DownloadHow It Works
3GP files store audio typically encoded as AAC or MP3 at low bitrates (often 64kbps or below) to meet the bandwidth and storage constraints of 3G mobile networks. During this conversion, FFmpeg discards the video stream entirely using the -vn flag, then decodes the compressed mobile audio and re-encodes it using the AC3 (Dolby Digital) codec via the ac3 encoder. This is a full transcode — not a remux — because AC3 is a fundamentally different codec from the AAC or MP3 audio in a 3GP container. The output is a standalone .ac3 bitstream file containing Dolby Digital audio at 192kbps by default, ready for use in DVD authoring tools, A/V receivers, or broadcast pipelines. Because the source audio was already lossy, there will be some generation loss from decoding and re-encoding; setting a higher output bitrate cannot recover detail lost in the original 3GP encoding.
What Each Flag Does
| Flag | What it does |
|---|---|
ffmpeg
|
Invokes the FFmpeg binary — the open-source multimedia processing engine running locally in your browser via WebAssembly (FFmpeg.wasm), or on your desktop when run in a terminal. |
-i input.3gp
|
Specifies the input 3GP file. FFmpeg will detect the container and identify the audio codec inside (typically AAC or MP3) along with the video stream, both of which are read before processing begins. |
-vn
|
Disables video output entirely, discarding the H.264 or MJPEG video stream from the 3GP file. This is critical because AC3 is a pure audio format and cannot carry a video stream. |
-c:a ac3
|
Selects FFmpeg's native AC3 encoder to produce a Dolby Digital audio stream, transcoding from the 3GP source codec (AAC or MP3) into the AC3 format used in DVDs, Blu-rays, and broadcast television. |
-b:a 192k
|
Sets the AC3 output bitrate to 192 kilobits per second, the standard minimum for stereo Dolby Digital in DVD authoring.

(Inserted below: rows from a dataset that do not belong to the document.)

/-- R138: GetVariable issues its frame; two reply bytes are expected. -/
def Obligations.GetVariableIssuesItsFrame : Prop :=
  ∀ (s : State) (dev variableId : Byte), s.cfg.Admitted → s.phase = .idle → s.isOpen = true →
    dev.toNat ≤ 127 → s.cfg.varIdValid variableId = true →
    exec (.getVariableA dev variableId) s =
      .next (s.issued { s.encIn with cmd := 8, mode := .addressed, dev := dev, pid := variableId }
        [0xAA, dev, s.cfg.opcA.getVariable, variableId] 2)

/-- R139: GetFirmware issues its frame; four reply bytes are expected. -/
def Obligations.GetFirmwareIssuesItsFrame : Prop :=
  ∀ (s : State) (dev : Byte), s.phase = .idle → s.isOpen = true → dev.toNat ≤ 127 →
    exec (.getFirmwareA dev) s =
      .next (s.issued { s.encIn with cmd := 9, mode := .addressed, dev := dev } [0xAA, dev, s.cfg.opcA.getFirmware] 4)

/-! ### Requests: what a row does when it is invalid or turned away -/

/-- R124, R93: the Broadcast rows of the response-bearing commands fail with VERR[1], and with every other violated bit, whatever their operands. -/
def Obligations.BroadcastQueriesAlwaysFail : Prop :=
  ∀ (s : State) (pid : Byte) (value : Half), s.phase = .idle → s.isOpen = true →
    exec (.setLimitB pid value) s =
      .next (s.invalid { s.encIn with cmd := 7, mode := .broadcast, pval := value, pid := pid }
        (0x002 ||| (if 16383 < value.toNat then 0x040 else 0) ||| (if s.cfg.limitIdValid pid then 0 else 0x080)) 1) ∧
    exec (.getVariableB pid) s =
      .next (s.invalid { s.encIn with cmd := 8, mode := .broadcast, pid := pid }
        (0x002 ||| (if s.cfg.varIdValid pid then 0 else 0x100)) 2) ∧
    exec .getFirmwareB s = .next (s.invalid { s.encIn with cmd := 9, mode := .broadcast } 0x002 4)

/-- R123, R192: an Addressed query row with an operand out of range or an unknown identifier ends in VALIDATION_ERROR with exactly the violated bits. -/
def Obligations.InvalidQueryOperandsAreReported : Prop :=
  ∀ (s : State) (dev pid : Byte) (value : Half), s.phase = .idle → s.isOpen = true →
    (127 < dev.toNat ∨ 16383 < value.toNat ∨ s.cfg.limitIdValid pid = false →
      exec (.setLimitA dev pid value) s =
        .next (s.invalid { s.encIn with cmd := 7, mode := .addressed, dev := dev, pval := value, pid := pid }
          ((if 127 < dev.toNat then 0x004 else 0) ||| (if 16383 < value.toNat then 0x040 else 0) |||
            (if s.cfg.limitIdValid pid then 0 else 0x080)) 1)) ∧
    (127 < dev.toNat ∨ s.cfg.varIdValid pid = false →
      exec (.getVariableA dev pid) s =
        .next (s.invalid { s.encIn with cmd := 8, mode := .addressed, dev := dev, pid := pid }
          ((if 127 < dev.toNat then 0x004 else 0) ||| (if s.cfg.varIdValid pid then 0 else 0x100)) 2)) ∧
    (127 < dev.toNat →
      exec (.getFirmwareA dev) s = .next (s.invalid { s.encIn with cmd := 9, mode := .addressed, dev := dev } 0x004 4))

/-- R191: outside IDLE any request is F_BUSY, and with OPEN = 0 in IDLE it is F_NOT_OPEN; FAULT gains the name and no other state changes. For every row, and
for every request of the ports, reserved codes too. -/
def Obligations.UnadmittedRequestsOnlyMarkTheFault : Prop :=
  ∀ (s : State),
    (s.phase ≠ .idle →
      (∀ i : Instr, i.isRequest = true → exec i s = .next { s with fault := { s.fault with busy := true } }) ∧
      (∀ r : Req, request r s = .next { s with fault := { s.fault with busy := true } })) ∧
    (s.phase = .idle → s.isOpen = false →
      (∀ i : Instr, i.isRequest = true → exec i s = .next { s with fault := { s.fault with notOpen := true } }) ∧
      (∀ r : Req, request r s = .next { s with fault := { s.fault with notOpen := true } }))

/-- A request on the raw ports with a reserved code (R86, R93): CMD_UNDEF, and DEV_RANGE where it holds; nothing is sent. That the event drives the ports
and TIMEOUT is log 12. -/
def Obligations.ReservedCodesAreRejected : Prop :=
  ∀ (s : State) (r : Req) (t : Nat) (rest : List Event), s.inputs = .req r t :: rest → s.phase = .idle → s.isOpen = true →
    10 ≤ r.cmd.toNat →
    step s = .next (State.invalid { s with inputs := rest, timeoutIn := t } r
      (0x001 ||| (if r.mode = .addressed ∧ 127 < r.dev.toNat then 0x004 else 0)) 0)

/-! ### Replies: the Response Decoder -/

/-- R174: a SetLimit reply gives the low 2 bits, the higher bits ignored, and changes only the decoder's ports; with no byte the decoder faults. That running a reply row
is one decoder evaluation, which drives DCMD, RBUF and RCNT, in any phase, is log 10 (DEDUCED). -/
def Obligations.SetLimitReplyGivesTheStatus : Prop :=
  (∀ (s : State) (b0 : Byte),
    exec (.setLimitReply b0) s = .next { s with
      decIn := { dcmd := 7, rbuf := { s.decIn.rbuf with b0 := b0 }, rcnt := 1 }
      dec := some (.limitStatus (BitVec.ofNat 2 (b0.toNat % 4))) }) ∧
  (∀ d : DecIn, d.dcmd = 7 →
    (1 ≤ d.rcnt.toNat → decodeResponse d = .ok (.limitStatus (BitVec.ofNat 2 (d.rbuf.b0.toNat % 4)))) ∧
    (d.rcnt = 0 → decodeResponse d = .error .shortInput))

/-- R175: a GetVariable reply gives the little-endian 16-bit value, raw, and changes only the decoder's ports; with fewer than two bytes the decoder faults. That running a reply row
is one decoder evaluation, which drives DCMD, RBUF and RCNT, in any phase, is log 10 (DEDUCED). -/
def Obligations.GetVariableReplyGivesTheRawValue : Prop :=
  (∀ (s : State) (b0 b1 : Byte),
    exec (.getVariableReply b0 b1) s = .next { s with
      decIn := { dcmd := 8, rbuf := { s.decIn.rbuf with b0 := b0, b1 := b1 }, rcnt := 2 }
      dec := some (.raw16 (BitVec.ofNat 16 (b0.toNat + 256 * b1.toNat))) }) ∧
  (∀ d : DecIn, d.dcmd = 8 →
    (2 ≤ d.rcnt.toNat → decodeResponse d = .ok (.raw16 (BitVec.ofNat 16 (d.rbuf.b0.toNat + 256 * d.rbuf.b1.toNat)))) ∧
    (d.rcnt.toNat < 2 → decodeResponse d = .error .shortInput))

/-- R176: a GetFirmware reply gives the product id and both version bytes as they are, and changes only the decoder's ports; with fewer than four bytes the decoder faults. That running a reply row
is one decoder evaluation, which drives DCMD, RBUF and RCNT, in any phase, is log 10 (DEDUCED). -/
def Obligations.GetFirmwareReplyGivesTheDescriptor : Prop :=
  (∀ (s : State) (b0 b1 b2 b3 : Byte),
    exec (.getFirmwareReply b0 b1 b2 b3) s = .next { s with
      decIn := { dcmd := 9, rbuf := { b0 := b0, b1 := b1, b2 := b2, b3 := b3 }, rcnt := 4 }
      dec := some (.firmware (BitVec.ofNat 16 (b0.toNat + 256 * b1.toNat)) b2 b3) }) ∧
  (∀ d : DecIn, d.dcmd = 9 →
    (4 ≤ d.rcnt.toNat → decodeResponse d = .ok (.firmware (BitVec.ofNat 16 (d.rbuf.b0.toNat + 256 * d.rbuf.b1.toNat)) d.rbuf.b2 d.rbuf.b3)) ∧
    (d.rcnt.toNat < 4 → decodeResponse d = .error .shortInput))

/-- A decoder evaluation of a command without a reply or of a reserved code is F_NO_DECODE_PATH, and one with too few bytes F_SHORT_INPUT;
no output is written. Every other evaluation gives a result (R171, R172, R178). -/
def Obligations.DecoderFaultsExactlyOnMisuse : Prop :=
  ∀ (s : State) (d : DecIn) (rest : List Event), s.inputs = .evalDecoder d :: rest →
    ((d.dcmd ≠ 7 ∧ d.dcmd ≠ 8 ∧ d.dcmd ≠ 9) →
      step s = .next { s with inputs := rest, decIn := d, fault := { s.fault with noDecodePath := true } }) ∧
    ((d.dcmd = 7 ∧ d.rcnt.toNat < 1) ∨ (d.dcmd = 8 ∧ d.rcnt.toNat < 2) ∨ (d.dcmd = 9 ∧ d.rcnt.toNat < 4) →
      step s = .next { s with inputs := rest, decIn := d, fault := { s.fault with shortInput := true } }) ∧
    ((d.dcmd = 7 ∧ 1 ≤ d.rcnt.toNat) ∨ (d.dcmd = 8 ∧ 2 ≤ d.rcnt.toNat) ∨ (d.dcmd = 9 ∧ 4 ≤ d.rcnt.toNat) →
      ∃ res, step s = .next { s with inputs := rest, decIn := d, dec := some res })

/-- R173: bytes at RLEN or above, and a count above RLEN, do not affect the result. -/
def Obligations.DecoderReadsExactlyTheReplyBytes : Prop :=
  ∀ (d d' : DecIn), d.dcmd = d'.dcmd → rlenOfCode d.dcmd ≤ d.rcnt.toNat → rlenOfCode d.dcmd ≤ d'.rcnt.toNat →
    d.rbuf.b0 = d'.rbuf.b0 → (2 ≤ rlenOfCode d.dcmd → d.rbuf.b1 = d'.rbuf.b1) →
    (4 ≤ rlenOfCode d.dcmd → d.rbuf.b2 = d'.rbuf.b2 ∧ d.rbuf.b3 = d'.rbuf.b3) →
    decodeResponse d = decodeResponse d'

/-- R177: a packed-BCD byte with decimal nibbles reads as its two digits, and its value is `10*b[7:4] + b[3:0]`. For other nibbles the digit is free (log 18). -/
def Obligations.PackedBcdReadsAsItsDigits : Prop :=
  ∀ (tens units : Nat), tens ≤ 9 → units ≤ 9 →
    bcdDigits (BitVec.ofNat 8 (16 * tens + units)) = [tens, units] ∧ bcdDecimal (BitVec.ofNat 8 (16 * tens + units)) = 10 * tens + units

/-! ### The Exchange Sequencer -/

/-- R195, R196, R197, R194: a write completion ends the exchange with WRITE_FAILURE(w), ends it with OK(none), or issues RxRead of exactly rlen bytes with the
TIMEOUT of the request; a count above the frame is F_TRANSPORT_CONTRACT. That the first w bytes count as handed over, and
the record of them, is log 15 and log 24 (R59; R195 says they may have reached the bus). -/
def Obligations.WriteCompletionFollowsTheTable : Prop :=
  ∀ (s : State) (w t : Nat) (l : Latch) (rest : List Event), s.inputs = .wdone w :: rest →
    s.phase = .writing → s.isOpen = true → s.cur = some l → s.curTimeout = some t →
    (l.flen < w → step s = .next { s with inputs := rest, fault := { s.fault with transportContract := true } }) ∧
    (w < l.flen → step s = .next { s with
      inputs := rest, wire := s.wire ++ l.frame.take w, outcome := some (.writeFailure w), phase := .idle, cur := none, curTimeout := none }) ∧
    (w = l.flen → l.rlen = 0 → step s = .next { s with
      inputs := rest, wire := s.wire ++ l.frame.take w, outcome := some (.ok none), phase := .idle, cur := none, curTimeout := none }) ∧
    (w = l.flen → 0 < l.rlen → step s = .next { s with
      inputs := rest, wire := s.wire ++ l.frame.take w, phase := .reading, calls := .rxRead l.rlen t :: s.calls })

/-- R201, R199: a read completion with fewer bytes than asked ends the exchange with READ_SHORTFALL(c) and sets STREAM_SUSPECT, the decoder not evaluated; one with more is F_TRANSPORT_CONTRACT. -/
def Obligations.ShortAndLongReadsFollowTheTable : Prop :=
  ∀ (s : State) (bytes : List Byte) (l : Latch) (rest : List Event), s.inputs = .rdone bytes :: rest →
    s.phase = .reading → s.isOpen = true → s.cur = some l →
    (l.rlen < bytes.length → step s = .next { s with inputs := rest, fault := { s.fault with transportContract := true } }) ∧
    (bytes.length < l.rlen → step s = .next { s with
      inputs := rest, outcome := some (.readShortfall bytes.length), suspect := true, phase := .idle, cur := none, curTimeout := none })

/-- R200: a whole reply is decoded and ends the exchange with OK(result); in a state the machine can be in, the evaluation cannot fault. -/
def Obligations.WholeReplyEndsTheExchangeWithItsResult : Prop :=
  ∀ (s : State) (bytes : List Byte) (l : Latch) (rest : List Event), s.Inv → s.inputs = .rdone bytes :: rest →
    s.phase = .reading → s.cur = some l → bytes.length = l.rlen →
    ∃ res, decodeResponse { dcmd := l.cmd, rbuf := s.decIn.rbuf.load bytes, rcnt := BitVec.ofNat 3 bytes.length } = .ok res ∧
      step s = .next { s with
        inputs := rest, decIn := { dcmd := l.cmd, rbuf := s.decIn.rbuf.load bytes, rcnt := BitVec.ofNat 3 bytes.length }, dec := some res
        outcome := some (.ok (some res)), phase := .idle, cur := none, curTimeout := none }

/-- R198: `close` during an exchange abandons it; in IDLE it clears OPEN and nothing else; a completion that comes in IDLE, as that of an abandoned call does, has no
step. `open` in IDLE with OPEN = 0 sets OPEN (R205). -/
def Obligations.OpenAndCloseFollowTheTable : Prop :=
  ∀ (s : State) (rest : List Event),
    (s.inputs = .closeTransport :: rest → s.isOpen = true → s.phase ≠ .idle → step s = .next { s with
      inputs := rest, isOpen := false, suspect := true, outcome := none, phase := .idle, cur := none, curTimeout := none }) ∧
    (s.inputs = .closeTransport :: rest → s.isOpen = true → s.phase = .idle → step s = .next { s with inputs := rest, isOpen := false }) ∧
    (s.phase = .idle → (∃ w, s.inputs = .wdone w :: rest) ∨ (∃ bytes, s.inputs = .rdone bytes :: rest) → step s = .fault .completionHasNoStep) ∧
    (s.inputs = .openTransport :: rest → s.isOpen = false → s.phase = .idle → step s = .next { s with inputs := rest, isOpen := true })

/-- R205: a step has no transition exactly where the table lists none: no event, a completion outside its phase, an `open` while open, a `close` while closed. No
step is ever refused: a word that decodes to no row names no call and is never presented (log 7). -/
def Obligations.StepIsStuckExactlyWhereTheTableListsNothing : Prop :=
  (∀ (s : State) (r : Refusal), step s ≠ .refused r) ∧
  ∀ (s : State), s.Inv →
    ((∃ f, step s = .fault f) ↔
      s.inputs = [] ∨
      (∃ w rest, s.inputs = .wdone w :: rest ∧ s.phase ≠ .writing) ∨
      (∃ bytes rest, s.inputs = .rdone bytes :: rest ∧ s.phase ≠ .reading) ∨
      (∃ rest, s.inputs = .openTransport :: rest ∧ s.isOpen = true) ∨
      (∃ rest, s.inputs = .closeTransport :: rest ∧ s.isOpen = false))

/-- R205, R206: the phase moves only as the table lists, and a transport call is issued exactly when the phase enters WRITING or READING; at most one a step. -/
def Obligations.PhaseMovesOnlyAsTheTableLists : Prop :=
  ∀ (s t : State), step s = .next t →
    (t.calls = s.calls ∧ (t.phase = s.phase ∨ t.phase = .idle)) ∨
    (s.phase = .idle ∧ t.phase = .writing ∧ ∃ frame n, t.calls = .txWrite frame n :: s.calls) ∨
    (s.phase = .writing ∧ t.phase = .reading ∧ ∃ n timeout, t.calls = .rxRead n timeout :: s.calls)

/-- R29, R210: OUTCOME changes only when an exchange ends or by a power-on reset: an admitted request that fails validation, a completion that ends the exchange, a
`close` during one, a power-on reset; so never in a step that leaves an exchange in flight. -/
def Obligations.OutcomeChangesOnlyByItsCauses : Prop :=
  ∀ (s t : State) (e : Event) (rest : List Event), s.inputs = e :: rest → step s = .next t →
    (t.phase ≠ .idle → t.outcome = s.outcome) ∧
    (t.outcome ≠ s.outcome →
      (((∃ r n, e = .req r n) ∨ (∃ i n, e = .row i n ∧ i.isRequest = true)) ∧ s.phase = .idle ∧ s.isOpen = true ∧
        ∃ v, v ≠ 0 ∧ t.outcome = some (.validationError v)) ∨
      (∃ w, e = .wdone w ∧ s.phase = .writing ∧ (t.outcome = some (.writeFailure w) ∨ t.outcome = some (.ok none))) ∨
      (∃ bytes, e = .rdone bytes ∧ s.phase = .reading ∧
        (t.outcome = some (.readShortfall bytes.length) ∨ ∃ res, t.outcome = some (.ok (some res)))) ∨
      (e = .closeTransport ∧ s.phase ≠ .idle ∧ t.outcome = none) ∨
      (e = .powerOn ∧ t.outcome = none))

This is substantially higher than the typical 3GP audio bitrate but cannot recover quality lost in the original mobile encoding. |
output.ac3
|
Defines the output as a raw AC3 elementary stream file — a standalone Dolby Digital bitstream with no container wrapper, suitable for direct import into DVD authoring tools or professional broadcast encoding systems. |
Common Use Cases
- Converting a 3GP voice memo or field recording captured on an older mobile phone into an AC3 file for inclusion in a DVD or Blu-ray authoring project
- Extracting the audio track from a 3GP video received via MMS or downloaded from an early mobile content platform for use in a home theater system that accepts Dolby Digital
- Preparing mobile-captured event footage audio (concerts, sports clips) in AC3 format for integration into a broadcast or video-on-demand workflow that mandates Dolby Digital delivery
- Stripping the audio from a 3GP video file to create an AC3 surround-compatible track before re-muxing into an MKV or MP4 container alongside a separately upscaled video stream
- Archiving the audio from legacy 3GP content into a more durable format that is readable by professional A/V hardware, since 3GP container support is dropping from modern software
Frequently Asked Questions
No — the audio in a 3GP file is already lossy-compressed, typically as AAC at 64kbps or lower to meet mobile bandwidth limits. Converting to AC3 at 192kbps re-encodes the decoded audio into Dolby Digital, but it cannot restore detail that was discarded during the original mobile encoding. The output will be a larger, Dolby Digital-compatible file, but the perceptible audio quality ceiling is set by the 3GP source. If you need higher fidelity, the best approach is to obtain the original uncompressed audio before any mobile encoding occurred.
The AC3 format as used here is a raw Dolby Digital elementary stream — a standalone bitstream file containing only audio, with no container wrapper like MP4 or MKV. This makes it directly importable into DVD authoring tools such as DVD Architect or Encore, and compatible with professional broadcast encoding systems. If you need AC3 audio inside a container (for example, for a media player), you can mux the .ac3 file into an MKV or MP4 using a separate FFmpeg command with the -c:a copy flag.
3GP is designed for mobile devices and virtually always contains mono or stereo audio — it does not support 5.1 or multi-channel audio tracks. Because the source is stereo or mono, the resulting AC3 file will also be stereo or mono; FFmpeg will encode whatever channel layout the 3GP audio carries. AC3 is capable of 5.1 surround, but that capability cannot be unlocked from a stereo 3GP source without upmixing, which is a separate and lossy creative process.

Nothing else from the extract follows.